Master Cylinders from Magura are made in three piston sizes:  12 mm, the 700.4, probably what BMW used originally; 13 mm, the 700.12, BLACK, as used on the K100 (It is possible that this size MIGHT work nicely, with added braking, on an EML sidecar, but I have not tested that theory); and the 16 mm 700.33 or 700.32 which is silver colored.   Repair kits for any of them are available from Magura.  For all these MC, the hydraulic line threads are M10 x 1.   For all these MC, Magura says the 'hub' is 12 mm, and the stroke is 12 mm.   I measured the mounting centers of mine at 45 mm.  

Below are two photos; one of the MC; the other photo is of the extension pin that fits between the MC piston and the foot pedal rounded tip special screw.  In inspecting the sidecar rig after it was delivered to me, I found I had problems with my MC.  I replaced it; and, the old extension piece was buggered, as was the BMW foot pedal rounded tip special screw, 34-31-1-451-885.   I still have no part number for the extension piece as in the photo...it is not, per Magura USA, a standard part from them.  However, Magura of Germany says that the part is in the rebuild kits.  BMW does not list the extension pin separately, but its fiche shows that it is very likely part of the rebuild kit.    The below photo has notes on it as I sent it to someone for help in identifying that extension piece.   

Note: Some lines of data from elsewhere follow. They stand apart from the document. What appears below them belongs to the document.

-- ==== Sys2Proof/Machine/PlatformCommands.lean ====
section
/-! DEFINITION. The commands of start-up and of the platform lines: power-on reset, HRST#, PS0 and PS1 (chapter 12). -/

namespace Sys2Proof.Machine

/-- POWER_ON_RESET (R182). -/
def execPowerOnReset (pins : Pins) (s : State) : Host.Outcome State Fault Refusal :=
  .next (State.commit { State.reset with pending := s.pending, turn := s.turn } (s.powerOn pins))

/-- HRST_CHANGE (R183). A return to high before the deglitch has run out does away with the low; a level that has not changed does
nothing. -/
def execHrstChange (low : Bool) (s : State) : Host.Outcome State Fault Refusal :=
  .next (if s.psd.hrstLow = low then s
    else if low then s.hrstFalls
    else { s with psd := { s.psd with hrstLow := false, hrstTimer := none } })

/-- HRST_DEGLITCH_EXPIRY (R183): a low that has stood for 2 ms is a platform reset. -/
def execHrstDeglitchExpiry (s : State) : Host.Outcome State Fault Refusal :=
  .next (match s.psd.hrstTimer with
    | some _ => { s with psd := { s.psd with hrstTimer := none } }.platformReset
    | none => s)

/-- PS_LINE_CHANGE (R180). -/
def execPsLineChange (ps0 ps1 : Bool) (s : State) : Host.Outcome State Fault Refusal :=
  .next (if s.psd.line0 = ps0 ∧ s.psd.line1 = ps1 then s else s.psCandidate ps0 ps1)

/-- PS_DEGLITCH_EXPIRY (R180). -/
def execPsDeglitchExpiry (s : State) : Host.Outcome State Fault Refusal :=
  .next (match s.psd.timer, s.psd.candidate with
    | some _, some c => State.commit s (s.takePlatform c.1 c.2)
    | _, _ => s)

end Sys2Proof.Machine
end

***When someone replaces a BMW master cylinder, they often just throw away that extension piece, as the new MC comes with one.   See your friendly BMW dealership, they may be able to give you the extension piece if you need one, from their old box of trash parts.   I recently got my hands on some worn-out stock 12 mm BMW rear Magura cylinders.  These had the extension piece that is in the photo, below.   They DO come with the cylinder from BMW. 

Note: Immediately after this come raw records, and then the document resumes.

/-! ### Bays -/

/-- From R43, R44: A contact that opens starts the 20 ms removal timer in every bay state but EMPTY, where nothing else happens, and
SETTLING, which returns to EMPTY with its settle discarded. A contact that has not changed does nothing (the model's choice, log entry 1).
From R43, R46, R60: A contact that closes in EMPTY starts the 500 ms settle in SETTLING. One that recloses before the removal is confirmed
is a glitch, counted up to 255, and marks a pack with a link SUSPECT; in RELEASED it is none, and there the deferred end of the window is
applied: the lock off, the bay SEATED where the pack has an identity, else UNUSABLE. -/
def Obligations.ContactChangesMoveTheBay : Prop :=
  (∀ (x : Bay) (s : State), s.reports = [] →
     let b := s.bay x
     (∀ c, b.contact = c → exec (.contactChange x c) s = .next s) ∧
     (b.contact = true →
       (b.state = .empty → ∃ t, exec (.contactChange x false) s = .next t ∧ t = { s.setBayRec x { b with contact := false } with mem := t.mem }) ∧
       (b.state ≠ .empty → b.state ≠ .settling → ∃ t, exec (.contactChange x false) s = .next t ∧
         t = { s.setBayRec x { b with contact := false, removal := some ⟨s.clock, 20⟩ } with mem := t.mem }) ∧
       (b.state = .settling → ∃ u t, exec (.contactChange x false) s = .next t ∧ t = State.commit s u ∧
         t.still = (s.setBayRec x { b with contact := false, settle := none }).still ∧
         u.bay x = { b with contact := false, settle := none, state := .empty, lock := false } ∧ s.attnWithin t))) ∧
  ∀ (x : Bay) (s : State) (tm : Timer), (s.bay x).contact = false →
    let b := s.bay x
    let p := s.pack x
    (b.state = .empty → ∃ u t, exec (.contactChange x true) s = .next t ∧ t = State.commit s u ∧
      t.still = (s.setBayRec x { b with contact := true, settle := some ⟨s.clock, 500⟩ }).still ∧
      u.bay x = { b with contact := true, settle := some ⟨s.clock, 500⟩, state := .settling, lock := false } ∧ s.attnWithin t) ∧
    (b.state ≠ .empty → b.state ≠ .released → b.removal = some tm →
      ∃ u t, exec (.contactChange x true) s = .next t ∧ t = State.commit s u ∧
        t.still = ((s.setBayRec x { b with contact := true, removal := none, glitches := min 255 (b.glitches + 1) }).setPack x
          { p with suspect := p.suspect || p.link != .none }).still ∧
        (u.bay x).state = b.state ∧ s.attnWithin t) ∧
    (b.state = .released → b.removal = some tm → b.endDeferred = false → s.reports = [] →
      ∃ t, exec (.contactChange x true) s = .next t ∧
        t = { s.setBayRec x { b with contact := true, removal := none } with mem := t.mem }) ∧
    (b.state = .released → b.removal = some tm → b.endDeferred = true →
      ∃ u t, exec (.contactChange x true) s = .next t ∧ t = State.commit s u ∧
        t.still = (s.setBayRec x { b with contact := true, removal := none }).still ∧
        (u.bay x).state = (if p.identity.isSome then .seated else .unusable) ∧ (u.bay x).lock = false ∧
        (u.bay x).endDeferred = false ∧ (u.budget.entry (lockIndex x)).request = 0 ∧ s.attnWithin t ∧ t.attnBit .bayChange = true)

NOTE that the 12 mm cylinder has a smaller bore INSIDE the piston where this extension piece fits!   It will work, but is not as nice as if a large diameter extension piece was available....and, so far, that is likely to be found ONLY in the Magura 16 mm repair kit!


See the larger photo above, and the "O-ring...why?", in red that I put on the photo.   I think it MAYBE was used so the extension pin would properly fit and be captive in the BMW 12 mm piston diameter MC.   So far, no proof that the Magura 16 mm rebuild kit comes with a larger extension piece.

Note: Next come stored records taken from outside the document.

-- ==== Sys2Proof/Laws/Still.lean ====
section
/-! SUPPORT. What the operations leave alone: `still` of the state after an operation is `still` of the state before it. -/

namespace Sys2Proof.Machine

/-! ### Plain updates -/

@[simp] theorem still_raise (s : State) (b : AttnBit) : (s.raise b).still = s.still := rfl
@[simp] theorem still_raiseIf (s : State) (c : Bool) (b : AttnBit) : (s.raiseIf c b).still = s.still := by
  cases c <;> rfl
@[simp] theorem still_report (s : State) (r : Report) : (s.report r).still = s.still := rfl
@[simp] theorem still_reportFirst (s : State) (r : Report) : (s.reportFirst r).still = s.still := rfl
@[simp] theorem still_nextTurn (s : State) : s.nextTurn.still = s.still := rfl
@[simp] theorem still_write (s : State) (a : Nat) (bs : List Byte) : (s.write a bs).still = s.still := rfl
@[simp] theorem still_rewrite (s : State) (a : Nat) (bs : List Byte) : (s.rewrite a bs).still = s.still := rfl
@[simp] theorem still_rewritePower (s : State) : s.rewritePower.still = s.still := rfl
@[simp] theorem still_rewriteLight (s : State) : s.rewriteLight.still = s.still := rfl
@[simp] theorem still_rewriteMotion (s : State) : s.rewriteMotion.still = s.still := rfl
@[simp] theorem still_rewriteThermal (s : State) : s.rewriteThermal.still = s.still := rfl
@[simp] theorem still_rewriteBudget (s : State) : s.rewriteBudget.still = s.still := rfl
@[simp] theorem still_writeWalker (s : State) : s.writeWalker.still = s.still := rfl
@[simp] theorem still_modEntry (s : State) (i : Nat) (f : Entry → Entry) : (s.modEntry i f).still = s.still := rfl
@[simp] theorem still_setResource (s : State) (n : ResourceName) (r : Resource) : (s.setResource n r).still = s.still := by
  cases n <;> rfl
@[simp] theorem still_publishPower (old s : State) : (publishPower old s).still = s.still := by
  unfold publishPower; split <;> rfl
@[simp] theorem still_publishBacklight (old : Bld) (s : State) : (State.publishBacklight old s).still = s.still := by
  unfold State.publishBacklight; split <;> rfl

theorem still_modBay (s : State) (x : Bay) (f : BayRecord → BayRecord) (h : ∀ b, (f b).still = b.still) :
    (s.modBay x f).still = s.still := by
  cases x <;> simp [State.modBay, State.setBayRec, State.still, State.bay, h]

theorem still_modPack (s : State) (x : Bay) (f : PackRecord → PackRecord) (h : ∀ p, (f p).still = p.still) :
    (s.modPack x f).still = s.still := by
  cases x <;> simp [State.modPack, State.setPack, State.still, State.pack, h]

theorem still_modPackSource (s : State) (x : Bay) (f : SourceEntry → SourceEntry) (h : ∀ e, (f e).packStill = e.packStill) :
    (s.modSource (packSource x) f).still = s.still := by
  cases x <;> simp [State.modSource, State.setSource, State.still, State.source, packSource, h]

/-! ### Returns, charger and token, backlight -/

@[simp] theorem still_writeFields (s : State) (slot : BitVec 5) (fs : Fields) : (s.writeFields slot fs).still = s.still := by
  induction fs generalizing s with
  | nil => rfl
  | cons f fs ih => simp [State.writeFields, ih]

@[simp] theorem still_setOwner (s : State) (slot : BitVec 5) (n : Nat) : (s.setOwner slot n).still = s.still := rfl

@[simp] theorem still_cardReturn (s : State) (slot : BitVec 5) (tag : Half) (r : Result) (d : Nat) (fs : Fields) :
    (s.cardReturn slot tag r d fs).still = s.still := by
  simp [State.cardReturn]

@[simp] theorem still_complete (s : State) (n : ResourceName) (r : Result) (d : Nat) (fs : Fields) :
    (s.complete n r d fs).still = s.still := by
  unfold State.complete; split <;> simp

@[simp] theorem still_setToken (s : State) (t : Token) (w : Bool) : (s.setToken t w).still = s.still := by
  unfold State.setToken; split <;> simp <;> rfl

@[simp] theorem still_startSettle (s : State) (k : SettleKind) : (s.startSettle k).still = s.still := rfl

@[simp] theorem still_chgAsk (s : State) : s.chgAsk.still = s.still := by
  unfold State.chgAsk; split <;> simp

@[simp] theorem still_chgRelease (s : State) : s.chgRelease.still = s.still := by
  unfold State.chgRelease; split <;> simp

@[simp] theorem still_settleState (c : Charger) (b : Option Bay) : (c.settleState b).still = c.still := by
  unfold Charger.settleState
  cases b with
  | none => rfl
  | some x => dsimp only; repeat' split
              all_goals rfl

theorem still_setChg (s : State) (c : Charger) (h : c.still = s.chg.still) : ({ s with chg := c } : State).still = s.still := by
  simp [State.still, h]

@[simp] theorem still_chgRequest (old : Charger) (s : State) : (State.chgRequest old s).still = s.still := by
  unfold State.chgRequest; split <;> simp

@[simp] theorem still_chgClaim (had : Bool) (s : State) : (State.chgClaim had s).still = s.still := by
  unfold State.chgClaim; split
  · simp
  · split
    · rw [still_chgRelease]; rfl
    · rfl

@[simp] theorem still_chgStopped (old : Charger) (s : State) (x : Bay) : (State.chgStopped old s x).still = s.still := by
  unfold State.chgStopped; split <;> simp

@[simp] theorem still_chgEvaluate (s : State) : s.chgEvaluate.still = s.still := by
  unfold State.chgEvaluate
  simp only [still_chgStopped, still_chgRequest, still_chgClaim]
  exact still_setChg s _ (still_settleState _ _)

@[simp] theorem still_chgTokenArrived (s : State) : s.chgTokenArrived.still = s.still := by simp [State.chgTokenArrived]

@[simp] theorem still_chgTokenTaken (s : State) : s.chgTokenTaken.still = s.still := by
  simp only [State.chgTokenTaken, still_chgEvaluate, still_startSettle]; rfl

@[simp] theorem still_chgInterlock (s : State) (x : Bay) : (s.chgInterlock x).still = s.still := by
  simp only [State.chgInterlock, still_chgEvaluate]; rfl

@[simp] theorem still_chgFeeding (s : State) : s.chgFeeding.still = s.still := by
  simp only [State.chgFeeding, still_chgEvaluate]; rfl

@[simp] theorem still_chgGrant (s : State) (g : Nat) (e : EntryState) : (s.chgGrant g e).still = s.still := by
  simp only [State.chgGrant, still_chgEvaluate]; rfl

@[simp] theorem still_chgRisen (s : State) : s.chgRisen.still = s.still := by
  simp only [State.chgRisen, still_chgEvaluate]; rfl

@[simp] theorem still_chgFallen (s : State) : s.chgFallen.still = s.still := by
  simp only [State.chgFallen]; split
  · rw [still_setToken]; rfl
  all_goals rfl

@[simp] theorem still_bldAsk (s : State) : s.bldAsk.still = s.still := by
  unfold State.bldAsk; split <;> simp

@[simp] theorem still_passToken (s : State) : s.passToken.still = s.still := by
  unfold State.passToken; split <;> simp

@[simp] theorem still_bldRelease (s : State) : s.bldRelease.still = s.still := by
  unfold State.bldRelease; split <;> simp

theorem still_setBld (s : State) (b : Bld) (h : b.still = s.bld.still) : ({ s with bld := b } : State).still = s.still := by
  simp [State.still, h]

@[simp] theorem still_figures (b : Bld) (active : Bool) : (b.figures active).still = b.still := rfl
@[simp] theorem still_cut (b : Bld) : b.cut.still = b.still := rfl

@[simp] theorem still_bldWant (s : State) : s.bldWant.still = s.still := by
  simp only [State.bldWant]
  repeat' split
  all_goals first
    | rfl
    | (simp only [still_bldAsk, still_bldRelease]; rfl)

@[simp] theorem still_bldRequest (s : State) : s.bldRequest.still = s.still := by
  simp only [State.bldRequest]
  repeat' split
  all_goals rfl

/-- A derivation whose event installs nothing that is still. -/
theorem still_derive (s : State) (f : Bld → Bld) (h : (f s.bld).still = s.bld.still) : (s.derive f).still = s.still := by
  simp only [State.derive, still_publishBacklight]
  rw [still_setBld _ _ (still_cut _), still_bldRequest, still_bldWant]
  exact still_setBld s _ (by rw [still_figures, h])

@[simp] theorem still_deriveToken (s : State) : s.deriveToken.still = s.still := still_derive s _ rfl
@[simp] theorem still_bldGrant (s : State) (g : Nat) (e : EntryState) : (s.bldGrant g e).still = s.still := still_derive s _ rfl

/-! ### Bays and packs, as the reports reach them -/

@[simp] theorem still_beginPoll (s : State) (x : Bay) : (s.beginPoll x).still = s.still :=
  still_modPack s x _ (fun _ => rfl)

@[simp] theorem still_forcedPoll (s : State) (x : Bay) : (s.forcedPoll x).still = s.still := by
  unfold State.forcedPoll
  split
  · exact still_modPack s x _ (fun _ => rfl)
  · split <;> simp

@[simp] theorem still_mirror (s : State) (x : Bay) : (s.mirror x).still = s.still := by
  simp only [State.mirror]; split
  · rfl
  · rw [still_raise]; exact still_modPackSource s x _ (fun _ => rfl)

@[simp] theorem still_enterBay (s : State) (x : Bay) (st : BayState) (a : Bool) : (s.enterBay x st a).still = s.still := by
  simp only [State.enterBay, still_report, still_chgEvaluate, still_raiseIf, still_mirror]
  exact still_modBay s x _ (fun _ => rfl)

@[simp] theorem still_lockAsk (s : State) (x : Bay) (n : Nat) : (s.lockAsk x n).still = s.still := by
  unfold State.lockAsk; split <;> simp

@[simp] theorem still_endRequest (s : State) (x : Bay) (o : Origin) (r : Result) (d : Nat) :
    (s.endRequest x o r d).still = s.still := by
  simp only [State.endRequest]
  cases o <;> simp only [still_raiseIf, still_complete] <;> exact still_modBay s x _ (fun _ => rfl)

@[simp] theorem still_endPreparing (s : State) (x : Bay) (r : Result) (d : Nat) : (s.endPreparing x r d).still = s.still := by
  simp only [State.endPreparing]
  split
  · rw [still_endRequest]; exact still_modBay s x _ (fun _ => rfl)
  · exact still_modBay s x _ (fun _ => rfl)

@[simp] theorem still_dropProjection (s : State) (x : Bay) : (s.dropProjection x).still = s.still := by
  unfold State.dropProjection
  split
  · split
    · rfl
    · rfl
  · rfl

@[simp] theorem still_leaveRelease (s : State) (x : Bay) (st : BayState) : (s.leaveRelease x st).still = s.still := by
  unfold State.leaveRelease State.dropClaims
  repeat' split
  all_goals simp

@[simp] theorem still_abandonRelease (s : State) (x : Bay) (st : BayState) (r : Result) (d : Nat) :
    (s.abandonRelease x st r d).still = s.still := by simp [State.abandonRelease]

@[simp] theorem still_startWindow (s : State) (x : Bay) : (s.startWindow x).still = s.still :=
  still_modBay s x _ (fun _ => rfl)

@[simp] theorem still_bayTest (s : State) (x : Bay) : (s.bayTest x).still = s.still := by
  unfold State.bayTest; split <;> simp

@[simp] theorem still_closeWindow (s : State) (x : Bay) : (s.closeWindow x).still = s.still := by
  simp only [State.closeWindow]
  split <;> simp only [still_forcedPoll, still_enterBay, still_lockAsk] <;> exact still_modBay s x _ (fun _ => rfl)

@[simp] theorem still_endWindow (s : State) (x : Bay) : (s.endWindow x).still = s.still := by
  unfold State.endWindow; split
  · simp
  · exact still_modBay s x _ (fun _ => rfl)

@[simp] theorem still_takeLockGrant (s : State) (x : Bay) (g : Nat) : (s.takeLockGrant x g).still = s.still := by
  unfold State.takeLockGrant
  split <;> try split
  all_goals simp

/-! ### Budget -/

@[simp] theorem still_handLock (old : Budget) (s : State) (x : Bay) : (State.handLock old s x).still = s.still := by
  simp only [State.handLock]; split <;> simp

@[simp] theorem still_handBacklight (s : State) (e : Entry) : (s.handBacklight e).still = s.still := by
  unfold State.handBacklight; split <;> simp

@[simp] theorem still_handCharger (s : State) (e : Entry) : (s.handCharger e).still = s.still := by
  unfold State.handCharger; split <;> simp

@[simp] theorem still_installTable (s : State) (c : Nat) (t : SourceSet) (h : Nat) (es : List Entry) :
    (s.installTable c t h es).still = s.still := by
  simp only [State.installTable, still_handCharger, still_handBacklight, still_handLock, still_raiseIf, still_rewriteBudget]
  rfl

@[simp] theorem still_writeLimits (s : State) : s.writeLimits.still = s.still := rfl

@[simp] theorem still_computeTable (s : State) : s.computeTable.still = s.still := by simp [State.computeTable]

@[simp] theorem still_keepTest (s : State) (v : Verdict) : (s.keepTest v).still = s.still := rfl

@[simp] theorem still_recheck (s : State) (x : Bay) : (s.recheck x).still = s.still := by
  simp only [State.recheck]
  split
  · simp only [still_report, still_computeTable]; rfl
  · simp

@[simp] theorem still_recompute (s : State) (f : Bool) : (s.recompute f).still = s.still := by
  unfold State.recompute
  split
  · split <;> simp
  · simp

/-! ### Path -/

@[simp] theorem still_setSwitches (s : State) (f : SourceSet) : (s.setSwitches f).still = s.still := rfl

@[simp] theorem still_reportFeeding (s : State) : s.reportFeeding.still = s.still := by
  unfold State.reportFeeding
  repeat' split
  all_goals simp

@[simp] theorem still_feedingChanged (old : SourceSet) (s : State) : (State.feedingChanged old s).still = s.still := by
  unfold State.feedingChanged; split <;> simp

@[simp] theorem still_interlock (s : State) (t : SourceSet) : (s.interlock t).still = s.still := by
  simp only [State.interlock]
  repeat' split
  all_goals simp

@[simp] theorem still_setPath (s : State) (m : PathMode) (t : Option Transfer) : (s.setPath m t).still = s.still := by
  simp only [State.setPath, still_raiseIf]; rfl

@[simp] theorem still_plan (s : State) (p : Bool) : (s.plan p).still = s.still := by
  simp only [State.plan]; split <;> simp

@[simp] theorem still_preferredMoved (s : State) : s.preferredMoved.still = s.still := by
  unfold State.preferredMoved; split <;> simp

@[simp] theorem still_evaluate (s : State) (p : Bool) : (s.evaluate p).still = s.still := by
  simp only [State.evaluate]
  repeat' split
  all_goals simp

@[simp] theorem still_enterBrownout (s : State) : s.enterBrownout.still = s.still := by
  simp only [State.enterBrownout, still_report, still_raise, still_setPath]; rfl

@[simp] theorem still_rescueTo (s : State) (t : Option Transfer) (f : SourceSet) : (s.rescueTo t f).still = s.still := by
  simp only [State.rescueTo]
  repeat' split
  all_goals simp

@[simp] theorem still_rescue (s : State) (x : Source) : (s.rescue x).still = s.still := by
  simp only [State.rescue]; split <;> simp

@[simp] theorem still_bayLost (s : State) (x : Bay) : (s.bayLost x).still = s.still := by
  unfold State.bayLost; split <;> simp

@[simp] theorem still_breakTransfer (s : State) (t : Transfer) : (s.breakTransfer t).still = s.still := by
  simp [State.breakTransfer]

/-! ### The reports -/

/-- No report changes the still part of a state. -/
@[simp] theorem still_take (s : State) (r : Report) : (s.take r).still = s.still := by
  cases r <;> simp [State.take]

theorem still_drain (n : Nat) (s : State) : (s.drain n).still = s.still := by
  induction n generalizing s with
  | zero => rfl
  | succ n ih =>
    unfold State.drain
    split
    · rfl
    · rw [ih, still_take]; rfl

@[simp] theorem still_settle (s : State) : s.settle.still = s.still := still_drain _ _

@[simp] theorem still_commit (old s : State) : (State.commit old s).still = s.still := by simp [State.commit]

end Sys2Proof.Machine
end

Details of the hub &suspension & information on replacing wheel bearings & seals
 (information on overhauling the shock/spring unit is later in this article):


As you can see from the photos, the brake disc mounts to the hub using 8 bolts.
The outside diameter of my disc measured 198 to 200 mm, and the EML specification sheet says 200 mm, so that is fine, and looking at where the caliper fits with its pads sweeping the disc area, the disc could be OK at 7-3/4" diameter (197 mm). The disc thickness, used condition, was 0.175", which is 4.445 mm.  I suspect they were 4.5 mm when new; a standard size for many discs used on bikes.

Inner seal is 32 x 52 x 7 mm; do not use 6 mm, see next section for why.   Seal numbers could be Timken TC12507 or 702901.
Outer seal is 30 x 52 x 7 mm.  Seal numbers could be Timken 702880, National S-11510, etc.
Bearings I installed are both 6205-C3.    The particular bearings I used were made by SKF, and were 6205-2RSJEM, in C-3 grade.   Any QUALITY 6205-C3 bearing can be used.  Do NOT use bearings from China, Russia, etc.   Whether you use an open or sealed bearing is up to you.

NOTE:  When I removed the old bearings, I found the inner bearing to be 6205-2RS1/C  HT51.  This is a sealed type.   I found the outer (wheel side) bearing to be 6205-2Z/C HT51.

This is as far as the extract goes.